We can also note that the numeric values seem to be on similar scale.
Note that scale is important, because if you were planning on using an algorithm such as linear regression, neural networks, K-means, etc. as part of your narrative/analysis you’d need to take into scaling into account.
For example, when dealing with data such as housing you might value such as $450,000 for the house price and the value 3 for the number of bathrooms.
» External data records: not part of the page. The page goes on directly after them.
-- ==== Sys2Proof/Config.lean ====
section
/-! DEFINITION. What the manual leaves open: constants without a body, so that no proof can see their values. Each stands
for a value that the spec does not state (notes/assumptions says which row), or for a cryptographic function that the spec
names by its standard and that the model does not compute. Every constant that yields a fresh value takes the counter
State.free, which each draw advances. -/

namespace Sys2Proof.Config

/-- A fresh 64-bit value (R150: the dice seed at a compute-die start; log 9). -/
opaque freeW64 : Nat → W64

/-- A fresh 256-bit value (R463: the XTS keys; log 9). -/
opaque freeKey : Nat → BitVec 256

/-- A fresh FP32 or accumulator pattern, by draw and element index (results that the manual bounds or leaves open). -/
opaque freeW32 : Nat → Nat → W32

/-- A fresh FP16 pattern, by draw and element index. -/
opaque freeW16 : Nat → Nat → W16

/-- A fresh byte, by draw and index (contents that the manual leaves without meaning). -/
opaque freeByte : Nat → Nat → Byte

/-- A fresh number, by draw and index (durations and counts that the manual leaves open). -/
opaque freeNat : Nat → Nat → Nat

/-- A fresh choice, by draw and index. -/
opaque freeBool : Nat → Nat → Bool

/-- The linear set point of a health output whose `s_lo` or `s_hi` is an infinity, by both and the score (R416 states no value; log 45). -/
opaque linearOpen : W16 → W16 → W32 → Nat

/-- SHA-384 of a byte string, in the order FIPS 180-4 gives the digest (R458, R460, R461). -/
opaque sha384 : List Byte → BitVec 384

/-- ECDSA P-384 verification: public key bytes, message digest, signature bytes (R460, R461). -/
opaque ecdsaVerify : List Byte → BitVec 384 → List Byte → Bool

/-- ECDSA P-384 signature by the private key that a CDI gives: key material, digest, draw (R453, R455, R466). -/
opaque ecdsaSign : BitVec 384 → BitVec 384 → Nat → BitVec 768

/-- The trust block's key derivation: input key material and context (R451, R453). -/
opaque kdf : BitVec 384 → BitVec 384 → BitVec 384

/-- CDI_0 of this part (R451). -/
opaque cdi0 : BitVec 384

/-- HMAC-SHA-384 under the export key K_exp that CDI_0 and the owner's `key_hash` give (R451, R470). -/
opaque exportMac : BitVec 384 → List Byte → BitVec 384

/-- Public key that a CDI gives, as the bytes a certificate carries (R453, R454). -/
opaque publicKey : BitVec 384 → List Byte

/-- The Alias certificate, DER-encoded (R454): the CDI that gives its key, and what its extensions carry: firmware digest and
`sec_ver`, the flags not-configured and debug, `owner_id`, `key_hash` and the value of counter 3. -/
opaque aliasCert : BitVec 384 → List Byte → List Byte

/-- Noluz's firmware-signing public key, as 97 bytes (R461: the mask ROM holds its SHA-384). -/
opaque vendorKey : List Byte

/-- SHA-384 of the trust-block ROM (measurement 1, R456). -/
opaque romDigest : BitVec 384

/-- SHA-384 of the Noluz root certificate, which heads the chain of slot 0 (Table 17-2; the certificate is not in the device, R454). -/
opaque rootHash : BitVec 384

/-- The intermediate and DeviceID certificates of the factory region, in that order (R454). -/
opaque vendorChain : List Byte

/-- Noluz's debug-token public key hash (R465). -/
opaque debugKeyHash : BitVec 384

/-- The offset of a calibration set is added before its gain multiplies (R72 does not give the order of the two; log 23). -/
opaque calOffsetFirst : Bool

/-- A corrected sample between two words of the chain rounds up (R72 gives no rounding; log 23): range code, gain, offset, sample in units of
2^-27 V. -/
opaque calRoundUp : Nat → W32 → W32 → Int → Bool

/-- Temperature of a thermocouple curve in FP32 before clamping (R85: the reference functions are in IEC 60584; log 24):
curve, exact fine voltage as integer and power of two, cold-junction temperature. -/
opaque thermocouple : Nat → Int → Int → W32 → W32

/-- Reading of the on-package temperature sensor in FP32 °C, by draw (R85). -/
opaque packageTemp : Nat → W32

/-- Refreshes of one bank that the LPDDR5X standard lets a controller postpone (R334 names the standard and no number; log 30). -/
opaque refreshLimit : Nat

/-- Bank of an offset inside a channel's data area (no rule gives the mapping; log 30). -/
opaque dramBank : Nat → Nat

/-- AES-256-XTS of one 64-byte line: data key, tweak key, tweak, plaintext (R330; the cipher's own standard). -/
opaque xts : BitVec 256 → BitVec 256 → Nat → List Byte → List Byte

/-- The four check bytes of a line over its ciphertext (R325; the generator of the code is not given). -/
opaque rsCheck : List Byte → List Byte

/-- The check pattern of a line that is stored as poison (R328; its value is not given). -/
opaque poisonCheck : List Byte

/-- Numbers, and bytes at places, of any count, by draw: what misuse leaves (R254, R193). -/
opaque freeNats : Nat → List Nat
opaque freeCells : Nat → List (Nat × BitVec 8)

/-- Offset of the signature block in a firmware slot's bytes (R495 and R460 give the image no header layout; log 34). -/
opaque fwSigOff : List Byte → Nat

/-- Version of the firmware image in a slot (no rule gives its place; log 34). -/
opaque fwVersion : List Byte → W32

/-- `sec_ver` of the firmware image's header (no rule gives its place; log 34). -/
opaque fwSecVer : List Byte → Nat

/-- The new image accepts the running image's hand-over state version (R507 gives no encoding; log 34): new slot, running slot. -/
opaque fwAccepts : List Byte → List Byte → Bool

/-- What VEXP gives inside a serve, by its argument: a value within the bound of Table 06-7 stands as it is (R232, R236). -/
opaque expFree : W32 → W32

/-- What VRCP gives inside a serve, by its argument. -/
opaque rcpFree : W32 → W32

/-- Factory MAC address of a field-bus port (R405 gives no value; log 1). -/
opaque factoryMac : Nat → BitVec 48

/-- Bytes of the candidate snapshot that an image gives (R310 names its parts and no size; log 43). -/
opaque snapshotLen : List Byte → Nat

/-- Where an item stands in an area of the watch map: image digest, role, item (R286 gives no layout; log 43). -/
opaque rolePlace : BitVec 384 → Nat → Nat → Nat

/-- The byte of an area that a byte of the candidate snapshot is: image digest, place in the snapshot; true for the live model's area, false
for the candidate's, and the offset there (R310 gives no layout; log 43). -/
opaque snapshotFrom : BitVec 384 → Nat → Bool × Nat

/-- The byte of the snapshot that a byte of a model area takes in a promotion: image digest, offset in the area (R312 gives no layout; log 43). -/
opaque snapshotInto : BitVec 384 → Nat → Option Nat

/-- What a pass of the predictor gives for a feature: draw, whether the pass runs on area Y, the context ring, the control values, the regime, the
feature. The network is the image's (R296; log 47). -/
opaque predict : Nat → Bool → List (List Byte) → List W32 → Option Nat → Nat → W32

/-- A correction value as a pass of the predictor gives it: draw, whether the pass runs on area Y, the entry (R297; log 47). -/
opaque passCorr : Nat → Bool → Nat → W32

/-- What the candidate snapshot, or else the live model, predicts for a feature of a logged row: draw, snapshot or live, row number, feature
(R310; log 47). -/
opaque evalPredict : Nat → Bool → Nat → Nat → W32

/-- The narrow tensor that a move of the training job converts or updates, by image digest and `move_id`: i is trained tensor i, 64 + i its
gradient, 128 + i an activation; none for a move of no tensor (R309 and R146 give no map; log 43). -/
opaque tensorOf : BitVec 384 → Nat → Option Nat

/-- The model's input scale as a power of two, by image digest (R295 gives no place or value; log 47). -/
opaque inputScale : BitVec 384 → Int

/-- 1 / (1 − β^t) as the firmware computes it, by β and t (R171, R307 state no rounding; log 43). -/
opaque adamCorr : W32 → Nat → W32

end Sys2Proof.Config
end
In these cases you’d need to apply normalization
and/or standardization
techniques to mitigate the variances between the value scales.
For example, we wouldn’t want the computer to become confused and think that the number of bathrooms was so small in comparison to the house price that it had no effect, which is quite the opposite!
While these topics are out-of-scope for this article, if you want to learn more you can read more about them here.
Class distribution
Let’s examine the last column which appeared to be categorization labels for each row. How many different classes/labels are we dealing with?
data.groupby('class').size()
class
Iris-setosa 50
Iris-versicolor 50
Iris-virginica 50
dtype: int64
We note that we have an even distribution of classes/labels among the samples.
If you were planning on using data modeling this would be important, because you’d have to account for a disparity in the number of classes within the observations if an imbalance existed.
For example, if we have one thousand positive comments and four negative ones, it would be hard to draw convincing conclusions, identify trends, or make recommendations on how we could improve on the four negative samples alone.
Correlation
Next we examine the data for correlations using the corr()
command. We also utilize the helper function, corrTableColors()
, we wrote above to make reading the table easier.
As stated before, if you want to change the color thresholds to fit your needs this should be easy to do.
corr = data.corr(method = "pearson")
corr.style.applymap(corrTableColors)
sepalLength | sepalWidth | petalLength | petalWidth | |
---|---|---|---|---|
sepalLength | 1.00 | -0.11 | 0.87 | 0.82 |
sepalWidth | -0.11 | 1.00 | -0.42 | -0.36 |
petalLength | 0.87 | -0.42 | 1.00 | 0.96 |
petalWidth | 0.82 | -0.36 | 0.96 | 1.00 |
Unsurprisingly the data set has one or more positive correlations present, which our intuition would have told us would be the case in data concerning plants.
In a real-world data set this would potentially provide us areas to investigate further. For example, assume we had metrics on the number of clicks required to perform some task, and metrics on the time taken for a web page to load. We could examine the correlation between these two metrics and the reported user satisfaction rating for the system in order to identify potential positive or negative relationships.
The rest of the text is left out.